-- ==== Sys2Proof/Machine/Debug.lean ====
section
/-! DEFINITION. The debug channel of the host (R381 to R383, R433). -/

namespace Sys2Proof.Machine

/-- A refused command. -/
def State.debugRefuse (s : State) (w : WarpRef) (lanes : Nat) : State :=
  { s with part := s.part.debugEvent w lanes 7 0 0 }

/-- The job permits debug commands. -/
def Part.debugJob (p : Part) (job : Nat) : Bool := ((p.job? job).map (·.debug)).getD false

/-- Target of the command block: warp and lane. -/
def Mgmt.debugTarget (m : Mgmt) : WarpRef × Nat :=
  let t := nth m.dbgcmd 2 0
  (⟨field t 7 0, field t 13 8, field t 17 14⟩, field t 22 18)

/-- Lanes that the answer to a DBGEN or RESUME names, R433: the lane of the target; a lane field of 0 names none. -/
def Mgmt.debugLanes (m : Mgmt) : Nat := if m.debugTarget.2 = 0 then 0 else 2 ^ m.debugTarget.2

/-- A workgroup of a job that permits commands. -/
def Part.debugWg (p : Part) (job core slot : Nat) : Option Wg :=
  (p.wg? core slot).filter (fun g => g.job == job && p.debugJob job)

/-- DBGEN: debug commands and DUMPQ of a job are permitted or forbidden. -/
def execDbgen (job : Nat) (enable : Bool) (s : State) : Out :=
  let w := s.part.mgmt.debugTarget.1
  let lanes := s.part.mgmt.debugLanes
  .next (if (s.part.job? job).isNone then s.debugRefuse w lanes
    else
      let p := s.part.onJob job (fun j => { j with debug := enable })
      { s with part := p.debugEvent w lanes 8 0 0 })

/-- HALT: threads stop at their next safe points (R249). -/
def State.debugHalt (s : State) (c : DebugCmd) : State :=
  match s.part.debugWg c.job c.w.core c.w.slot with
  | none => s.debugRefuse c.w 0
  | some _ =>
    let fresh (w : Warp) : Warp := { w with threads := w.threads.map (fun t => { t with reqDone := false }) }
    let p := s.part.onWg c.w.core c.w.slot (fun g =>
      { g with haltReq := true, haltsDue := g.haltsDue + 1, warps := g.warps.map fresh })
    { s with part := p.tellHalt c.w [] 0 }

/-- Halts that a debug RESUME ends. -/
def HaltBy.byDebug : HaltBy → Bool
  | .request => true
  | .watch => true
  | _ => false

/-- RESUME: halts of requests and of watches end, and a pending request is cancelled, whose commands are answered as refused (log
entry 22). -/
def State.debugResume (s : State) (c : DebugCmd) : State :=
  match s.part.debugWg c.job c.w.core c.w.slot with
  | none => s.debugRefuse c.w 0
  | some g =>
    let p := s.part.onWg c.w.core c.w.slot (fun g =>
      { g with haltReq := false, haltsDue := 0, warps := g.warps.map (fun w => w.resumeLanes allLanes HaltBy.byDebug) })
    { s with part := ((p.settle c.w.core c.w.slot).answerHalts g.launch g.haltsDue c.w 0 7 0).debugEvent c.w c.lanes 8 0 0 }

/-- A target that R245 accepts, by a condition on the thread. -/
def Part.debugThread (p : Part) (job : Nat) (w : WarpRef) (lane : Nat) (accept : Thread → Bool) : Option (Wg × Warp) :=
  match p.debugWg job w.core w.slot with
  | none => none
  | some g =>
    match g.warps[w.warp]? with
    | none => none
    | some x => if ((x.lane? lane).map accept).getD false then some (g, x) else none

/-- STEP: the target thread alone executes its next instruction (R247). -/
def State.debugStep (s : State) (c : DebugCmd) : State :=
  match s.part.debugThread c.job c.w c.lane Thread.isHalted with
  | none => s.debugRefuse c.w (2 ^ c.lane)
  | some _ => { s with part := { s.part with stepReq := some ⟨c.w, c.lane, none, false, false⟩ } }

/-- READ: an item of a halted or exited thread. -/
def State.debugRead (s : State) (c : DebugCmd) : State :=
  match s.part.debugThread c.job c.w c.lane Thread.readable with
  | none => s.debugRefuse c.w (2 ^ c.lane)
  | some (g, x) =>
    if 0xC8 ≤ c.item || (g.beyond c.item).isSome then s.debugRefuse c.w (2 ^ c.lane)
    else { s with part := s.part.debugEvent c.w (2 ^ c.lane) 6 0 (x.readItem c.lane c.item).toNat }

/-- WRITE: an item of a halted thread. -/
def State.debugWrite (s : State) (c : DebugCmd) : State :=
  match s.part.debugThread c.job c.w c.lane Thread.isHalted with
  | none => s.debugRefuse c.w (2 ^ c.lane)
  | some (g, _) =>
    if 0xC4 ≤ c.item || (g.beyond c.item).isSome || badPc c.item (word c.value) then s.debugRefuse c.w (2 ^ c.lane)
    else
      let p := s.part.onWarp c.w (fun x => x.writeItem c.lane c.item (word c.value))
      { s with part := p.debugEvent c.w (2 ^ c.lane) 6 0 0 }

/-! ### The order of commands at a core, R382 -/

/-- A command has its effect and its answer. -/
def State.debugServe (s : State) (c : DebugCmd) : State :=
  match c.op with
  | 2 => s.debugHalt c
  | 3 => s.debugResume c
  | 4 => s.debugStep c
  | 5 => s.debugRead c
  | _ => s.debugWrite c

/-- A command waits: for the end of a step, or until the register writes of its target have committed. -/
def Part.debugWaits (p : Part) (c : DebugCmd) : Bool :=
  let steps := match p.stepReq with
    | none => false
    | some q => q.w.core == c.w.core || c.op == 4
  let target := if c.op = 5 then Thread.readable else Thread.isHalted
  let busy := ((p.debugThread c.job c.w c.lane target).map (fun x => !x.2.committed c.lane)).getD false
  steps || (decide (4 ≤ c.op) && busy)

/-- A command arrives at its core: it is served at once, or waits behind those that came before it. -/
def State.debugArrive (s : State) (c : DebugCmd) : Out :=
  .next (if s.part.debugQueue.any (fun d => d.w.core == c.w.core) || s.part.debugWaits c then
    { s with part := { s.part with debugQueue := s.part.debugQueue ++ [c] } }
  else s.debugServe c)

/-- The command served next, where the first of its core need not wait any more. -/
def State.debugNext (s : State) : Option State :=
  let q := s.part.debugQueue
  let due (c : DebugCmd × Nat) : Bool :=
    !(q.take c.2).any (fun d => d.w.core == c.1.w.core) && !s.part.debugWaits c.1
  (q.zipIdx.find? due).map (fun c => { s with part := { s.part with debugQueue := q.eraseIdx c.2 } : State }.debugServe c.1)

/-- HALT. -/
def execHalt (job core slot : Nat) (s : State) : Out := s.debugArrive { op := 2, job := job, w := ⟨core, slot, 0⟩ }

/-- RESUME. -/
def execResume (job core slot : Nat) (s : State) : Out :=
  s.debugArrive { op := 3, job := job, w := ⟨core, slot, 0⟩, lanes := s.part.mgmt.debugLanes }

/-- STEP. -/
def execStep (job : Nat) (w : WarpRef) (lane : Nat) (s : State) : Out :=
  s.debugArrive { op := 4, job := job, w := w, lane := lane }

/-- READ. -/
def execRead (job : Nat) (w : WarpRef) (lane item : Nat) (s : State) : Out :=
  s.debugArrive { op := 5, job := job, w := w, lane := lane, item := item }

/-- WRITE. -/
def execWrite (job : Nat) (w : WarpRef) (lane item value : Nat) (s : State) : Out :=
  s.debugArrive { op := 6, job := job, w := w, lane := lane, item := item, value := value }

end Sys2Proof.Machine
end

* * *

• Goal of the exercise:
Look back at the data above. Transcribe exactly the lines starting at the line that contains "3 => s.debugResume c" and ending at the line that contains "steps || (decide (4 ≤ c.op) && busy)".

• Solution for this problem:
  | 3 => s.debugResume c
  | 4 => s.debugStep c
  | 5 => s.debugRead c
  | _ => s.debugWrite c

/-- A command waits: for the end of a step, or until the register writes of its target have committed. -/
def Part.debugWaits (p : Part) (c : DebugCmd) : Bool :=
  let steps := match p.stepReq with
    | none => false
    | some q => q.w.core == c.w.core || c.op == 4
  let target := if c.op = 5 then Thread.readable else Thread.isHalted
  let busy := ((p.debugThread c.job c.w c.lane target).map (fun x => !x.2.committed c.lane)).getD false
  steps || (decide (4 ≤ c.op) && busy)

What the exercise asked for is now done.